→ **PROVIDED RECORDS**:
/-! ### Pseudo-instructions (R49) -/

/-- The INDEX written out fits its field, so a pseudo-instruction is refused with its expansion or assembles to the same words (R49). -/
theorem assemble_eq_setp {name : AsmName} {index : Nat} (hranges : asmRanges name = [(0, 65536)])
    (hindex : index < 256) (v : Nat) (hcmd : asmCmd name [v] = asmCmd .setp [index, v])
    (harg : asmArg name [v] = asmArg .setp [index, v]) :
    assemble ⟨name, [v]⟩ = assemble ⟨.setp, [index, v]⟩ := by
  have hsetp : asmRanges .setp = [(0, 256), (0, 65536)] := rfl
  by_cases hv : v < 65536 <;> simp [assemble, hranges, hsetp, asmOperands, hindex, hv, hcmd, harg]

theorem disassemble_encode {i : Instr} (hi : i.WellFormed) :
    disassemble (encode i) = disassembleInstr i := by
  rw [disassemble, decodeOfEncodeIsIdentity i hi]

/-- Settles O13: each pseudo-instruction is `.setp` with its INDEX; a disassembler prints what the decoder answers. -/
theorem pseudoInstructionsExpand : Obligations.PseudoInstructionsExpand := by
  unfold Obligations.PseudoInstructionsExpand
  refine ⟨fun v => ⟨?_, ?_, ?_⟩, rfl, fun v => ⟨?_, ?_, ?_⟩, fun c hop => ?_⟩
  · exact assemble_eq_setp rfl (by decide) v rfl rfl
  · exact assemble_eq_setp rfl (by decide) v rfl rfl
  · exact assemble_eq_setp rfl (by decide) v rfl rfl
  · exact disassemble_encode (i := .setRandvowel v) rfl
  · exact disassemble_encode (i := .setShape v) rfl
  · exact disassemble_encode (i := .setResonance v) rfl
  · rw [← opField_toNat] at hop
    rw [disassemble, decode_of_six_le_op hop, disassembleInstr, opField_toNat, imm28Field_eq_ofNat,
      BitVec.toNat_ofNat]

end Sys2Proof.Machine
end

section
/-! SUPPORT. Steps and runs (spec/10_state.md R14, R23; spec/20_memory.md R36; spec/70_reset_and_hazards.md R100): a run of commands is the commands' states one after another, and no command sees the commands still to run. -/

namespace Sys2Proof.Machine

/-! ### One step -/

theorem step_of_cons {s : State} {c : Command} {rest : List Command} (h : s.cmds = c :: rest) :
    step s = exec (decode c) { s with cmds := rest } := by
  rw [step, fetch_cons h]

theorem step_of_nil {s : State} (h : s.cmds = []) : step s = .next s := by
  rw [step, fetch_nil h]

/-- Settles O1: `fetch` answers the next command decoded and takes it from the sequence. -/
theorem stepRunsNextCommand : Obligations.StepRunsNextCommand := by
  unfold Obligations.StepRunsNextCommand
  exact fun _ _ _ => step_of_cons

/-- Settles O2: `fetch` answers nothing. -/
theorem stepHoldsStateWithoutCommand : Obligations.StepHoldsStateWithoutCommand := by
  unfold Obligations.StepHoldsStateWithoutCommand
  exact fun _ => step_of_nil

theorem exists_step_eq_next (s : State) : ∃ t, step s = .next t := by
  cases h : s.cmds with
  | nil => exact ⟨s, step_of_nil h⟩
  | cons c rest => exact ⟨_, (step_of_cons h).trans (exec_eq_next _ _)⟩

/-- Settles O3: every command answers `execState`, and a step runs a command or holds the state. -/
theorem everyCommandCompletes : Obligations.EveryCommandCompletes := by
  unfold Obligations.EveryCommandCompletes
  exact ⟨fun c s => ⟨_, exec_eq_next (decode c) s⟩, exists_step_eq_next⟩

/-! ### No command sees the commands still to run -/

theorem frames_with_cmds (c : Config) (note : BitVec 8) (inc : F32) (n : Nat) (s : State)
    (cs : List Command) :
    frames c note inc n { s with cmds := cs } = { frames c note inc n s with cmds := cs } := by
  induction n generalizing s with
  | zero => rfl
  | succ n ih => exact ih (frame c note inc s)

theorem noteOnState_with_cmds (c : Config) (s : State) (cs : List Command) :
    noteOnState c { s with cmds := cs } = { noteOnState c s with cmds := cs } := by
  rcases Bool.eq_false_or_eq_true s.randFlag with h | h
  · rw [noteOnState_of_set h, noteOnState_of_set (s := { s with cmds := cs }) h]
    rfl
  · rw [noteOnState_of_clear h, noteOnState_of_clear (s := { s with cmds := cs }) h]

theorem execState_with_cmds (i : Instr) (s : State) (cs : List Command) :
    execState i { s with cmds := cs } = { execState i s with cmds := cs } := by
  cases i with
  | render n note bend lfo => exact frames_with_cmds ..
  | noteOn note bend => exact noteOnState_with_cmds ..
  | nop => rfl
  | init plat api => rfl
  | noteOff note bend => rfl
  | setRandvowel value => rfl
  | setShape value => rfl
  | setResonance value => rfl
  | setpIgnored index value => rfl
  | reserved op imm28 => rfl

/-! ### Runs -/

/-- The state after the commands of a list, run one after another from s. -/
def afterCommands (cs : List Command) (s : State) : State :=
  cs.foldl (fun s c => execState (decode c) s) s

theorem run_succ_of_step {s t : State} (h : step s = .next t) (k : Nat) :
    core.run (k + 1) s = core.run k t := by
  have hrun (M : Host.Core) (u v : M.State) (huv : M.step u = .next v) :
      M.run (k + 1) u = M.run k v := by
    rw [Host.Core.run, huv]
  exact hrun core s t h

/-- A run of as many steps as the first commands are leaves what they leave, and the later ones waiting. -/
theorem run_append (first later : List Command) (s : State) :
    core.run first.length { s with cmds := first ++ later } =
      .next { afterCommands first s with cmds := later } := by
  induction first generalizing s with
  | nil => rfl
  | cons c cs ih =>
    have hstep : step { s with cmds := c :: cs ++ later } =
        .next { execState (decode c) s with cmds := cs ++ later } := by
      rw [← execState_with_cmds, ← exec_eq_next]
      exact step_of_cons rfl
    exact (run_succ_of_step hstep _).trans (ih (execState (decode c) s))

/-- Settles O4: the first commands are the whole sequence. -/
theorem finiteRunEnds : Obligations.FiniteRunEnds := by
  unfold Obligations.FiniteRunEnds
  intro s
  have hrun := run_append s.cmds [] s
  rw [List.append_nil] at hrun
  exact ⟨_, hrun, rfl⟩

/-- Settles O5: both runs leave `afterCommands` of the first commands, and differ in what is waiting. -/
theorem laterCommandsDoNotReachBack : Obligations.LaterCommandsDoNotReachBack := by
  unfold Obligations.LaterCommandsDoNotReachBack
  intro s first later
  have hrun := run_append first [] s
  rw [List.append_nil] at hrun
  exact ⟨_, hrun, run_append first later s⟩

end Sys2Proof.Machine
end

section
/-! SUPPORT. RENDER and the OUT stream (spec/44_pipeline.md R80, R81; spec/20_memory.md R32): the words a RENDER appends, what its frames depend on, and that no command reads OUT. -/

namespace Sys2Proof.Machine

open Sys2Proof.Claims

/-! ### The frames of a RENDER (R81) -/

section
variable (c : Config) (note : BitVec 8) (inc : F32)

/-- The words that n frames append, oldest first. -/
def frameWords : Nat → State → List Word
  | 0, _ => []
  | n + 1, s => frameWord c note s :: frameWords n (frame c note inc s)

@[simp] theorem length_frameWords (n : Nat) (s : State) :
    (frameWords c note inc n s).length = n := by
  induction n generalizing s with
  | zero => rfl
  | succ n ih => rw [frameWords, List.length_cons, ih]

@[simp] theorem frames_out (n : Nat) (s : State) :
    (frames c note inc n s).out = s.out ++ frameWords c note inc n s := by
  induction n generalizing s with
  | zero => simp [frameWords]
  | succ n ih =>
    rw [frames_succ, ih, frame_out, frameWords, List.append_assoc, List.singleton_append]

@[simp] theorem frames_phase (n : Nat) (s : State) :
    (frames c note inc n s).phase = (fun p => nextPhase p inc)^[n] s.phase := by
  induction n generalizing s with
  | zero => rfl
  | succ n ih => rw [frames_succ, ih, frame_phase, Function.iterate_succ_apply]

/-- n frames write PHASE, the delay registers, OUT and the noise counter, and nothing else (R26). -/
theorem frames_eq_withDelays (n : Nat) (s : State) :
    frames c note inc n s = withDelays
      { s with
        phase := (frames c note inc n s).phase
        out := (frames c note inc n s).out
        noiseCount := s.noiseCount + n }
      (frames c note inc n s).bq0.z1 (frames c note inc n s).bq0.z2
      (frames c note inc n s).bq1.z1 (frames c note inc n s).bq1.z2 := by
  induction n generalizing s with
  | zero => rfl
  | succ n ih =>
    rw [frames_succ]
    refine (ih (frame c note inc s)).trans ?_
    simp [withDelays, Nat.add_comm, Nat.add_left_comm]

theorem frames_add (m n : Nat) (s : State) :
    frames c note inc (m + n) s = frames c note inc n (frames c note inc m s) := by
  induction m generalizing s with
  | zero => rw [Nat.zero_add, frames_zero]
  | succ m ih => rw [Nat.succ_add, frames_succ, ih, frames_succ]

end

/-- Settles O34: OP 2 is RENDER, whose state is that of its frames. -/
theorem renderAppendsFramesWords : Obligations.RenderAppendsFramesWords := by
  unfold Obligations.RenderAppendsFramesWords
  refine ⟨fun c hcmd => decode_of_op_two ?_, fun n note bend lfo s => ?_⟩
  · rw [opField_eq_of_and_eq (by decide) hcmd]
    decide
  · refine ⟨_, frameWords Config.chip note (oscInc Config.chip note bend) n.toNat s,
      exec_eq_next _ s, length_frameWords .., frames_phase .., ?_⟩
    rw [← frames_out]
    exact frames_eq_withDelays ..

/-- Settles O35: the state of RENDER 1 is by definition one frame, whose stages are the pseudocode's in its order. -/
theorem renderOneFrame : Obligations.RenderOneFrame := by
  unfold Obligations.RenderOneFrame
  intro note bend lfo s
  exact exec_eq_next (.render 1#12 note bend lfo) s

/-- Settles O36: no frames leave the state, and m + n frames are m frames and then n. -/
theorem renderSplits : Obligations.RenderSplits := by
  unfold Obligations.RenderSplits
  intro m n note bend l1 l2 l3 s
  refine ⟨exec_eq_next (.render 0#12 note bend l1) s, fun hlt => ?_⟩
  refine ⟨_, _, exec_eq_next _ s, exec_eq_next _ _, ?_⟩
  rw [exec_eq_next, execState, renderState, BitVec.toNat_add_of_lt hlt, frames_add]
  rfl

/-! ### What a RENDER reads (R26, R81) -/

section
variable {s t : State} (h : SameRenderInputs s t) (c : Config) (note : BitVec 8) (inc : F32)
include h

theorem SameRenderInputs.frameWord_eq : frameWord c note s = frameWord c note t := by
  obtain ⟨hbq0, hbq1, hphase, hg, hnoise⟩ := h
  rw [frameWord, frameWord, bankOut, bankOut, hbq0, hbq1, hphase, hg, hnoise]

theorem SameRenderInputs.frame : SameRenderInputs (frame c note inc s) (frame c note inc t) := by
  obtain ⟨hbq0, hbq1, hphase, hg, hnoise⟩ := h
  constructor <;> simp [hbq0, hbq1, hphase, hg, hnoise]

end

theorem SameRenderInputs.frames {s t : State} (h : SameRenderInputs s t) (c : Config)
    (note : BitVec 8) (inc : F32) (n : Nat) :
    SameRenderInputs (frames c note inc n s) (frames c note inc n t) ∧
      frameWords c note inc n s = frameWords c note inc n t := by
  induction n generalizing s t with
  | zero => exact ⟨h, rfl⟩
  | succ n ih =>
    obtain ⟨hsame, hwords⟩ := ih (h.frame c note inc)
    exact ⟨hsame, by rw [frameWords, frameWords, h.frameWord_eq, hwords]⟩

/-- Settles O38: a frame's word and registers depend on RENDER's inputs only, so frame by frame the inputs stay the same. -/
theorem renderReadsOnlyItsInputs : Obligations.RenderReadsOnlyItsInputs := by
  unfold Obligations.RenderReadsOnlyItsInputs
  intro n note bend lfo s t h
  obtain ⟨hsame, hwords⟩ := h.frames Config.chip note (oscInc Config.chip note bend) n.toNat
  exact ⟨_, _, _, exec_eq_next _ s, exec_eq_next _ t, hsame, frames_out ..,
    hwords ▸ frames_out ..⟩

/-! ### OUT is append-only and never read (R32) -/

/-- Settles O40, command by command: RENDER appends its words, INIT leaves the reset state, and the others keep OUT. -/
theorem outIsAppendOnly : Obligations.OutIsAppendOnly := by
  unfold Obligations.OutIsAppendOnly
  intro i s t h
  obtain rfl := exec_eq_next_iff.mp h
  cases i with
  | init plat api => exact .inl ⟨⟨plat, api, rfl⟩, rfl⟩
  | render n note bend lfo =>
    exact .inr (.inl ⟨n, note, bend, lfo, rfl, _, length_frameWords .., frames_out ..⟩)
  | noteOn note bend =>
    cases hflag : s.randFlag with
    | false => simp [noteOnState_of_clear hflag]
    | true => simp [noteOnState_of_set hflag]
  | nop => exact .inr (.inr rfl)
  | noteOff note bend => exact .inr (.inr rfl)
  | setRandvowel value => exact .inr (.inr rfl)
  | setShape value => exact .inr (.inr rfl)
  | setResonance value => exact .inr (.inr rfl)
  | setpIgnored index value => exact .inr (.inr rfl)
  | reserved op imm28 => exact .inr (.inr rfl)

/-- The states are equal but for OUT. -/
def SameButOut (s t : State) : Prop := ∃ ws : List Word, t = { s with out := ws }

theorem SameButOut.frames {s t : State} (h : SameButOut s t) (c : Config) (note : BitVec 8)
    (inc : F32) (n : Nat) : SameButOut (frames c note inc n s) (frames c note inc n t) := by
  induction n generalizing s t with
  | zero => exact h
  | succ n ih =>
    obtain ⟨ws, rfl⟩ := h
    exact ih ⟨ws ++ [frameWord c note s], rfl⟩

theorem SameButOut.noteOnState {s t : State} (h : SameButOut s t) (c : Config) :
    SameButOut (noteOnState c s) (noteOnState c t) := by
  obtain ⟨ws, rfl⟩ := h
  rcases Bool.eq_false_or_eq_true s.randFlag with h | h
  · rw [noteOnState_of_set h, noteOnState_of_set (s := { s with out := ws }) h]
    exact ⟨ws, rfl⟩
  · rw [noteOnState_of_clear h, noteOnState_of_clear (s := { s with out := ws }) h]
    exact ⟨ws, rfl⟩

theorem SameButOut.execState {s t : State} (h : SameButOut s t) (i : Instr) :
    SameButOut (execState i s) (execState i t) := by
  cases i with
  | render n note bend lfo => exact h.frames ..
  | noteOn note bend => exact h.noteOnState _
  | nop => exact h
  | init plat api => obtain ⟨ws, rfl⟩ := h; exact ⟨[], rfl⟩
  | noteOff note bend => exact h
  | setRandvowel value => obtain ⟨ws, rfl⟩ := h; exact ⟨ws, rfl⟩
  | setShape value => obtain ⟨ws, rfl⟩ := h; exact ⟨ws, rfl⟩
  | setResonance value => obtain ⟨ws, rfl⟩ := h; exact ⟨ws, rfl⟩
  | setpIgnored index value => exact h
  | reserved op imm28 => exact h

→ **ASSIGNMENT**: Out of the data above, give again only the lines starting at the one holding "induction first generalizing s with" and ending at the one holding "whole sequence. -/", unchanged.

→ **RESULT BELOW**:
  induction first generalizing s with
  | nil => rfl
  | cons c cs ih =>
    have hstep : step { s with cmds := c :: cs ++ later } =
        .next { execState (decode c) s with cmds := cs ++ later } := by
      rw [← execState_with_cmds, ← exec_eq_next]
      exact step_of_cons rfl
    exact (run_succ_of_step hstep _).trans (ih (execState (decode c) s))

/-- Settles O4: the first commands are the whole sequence. -/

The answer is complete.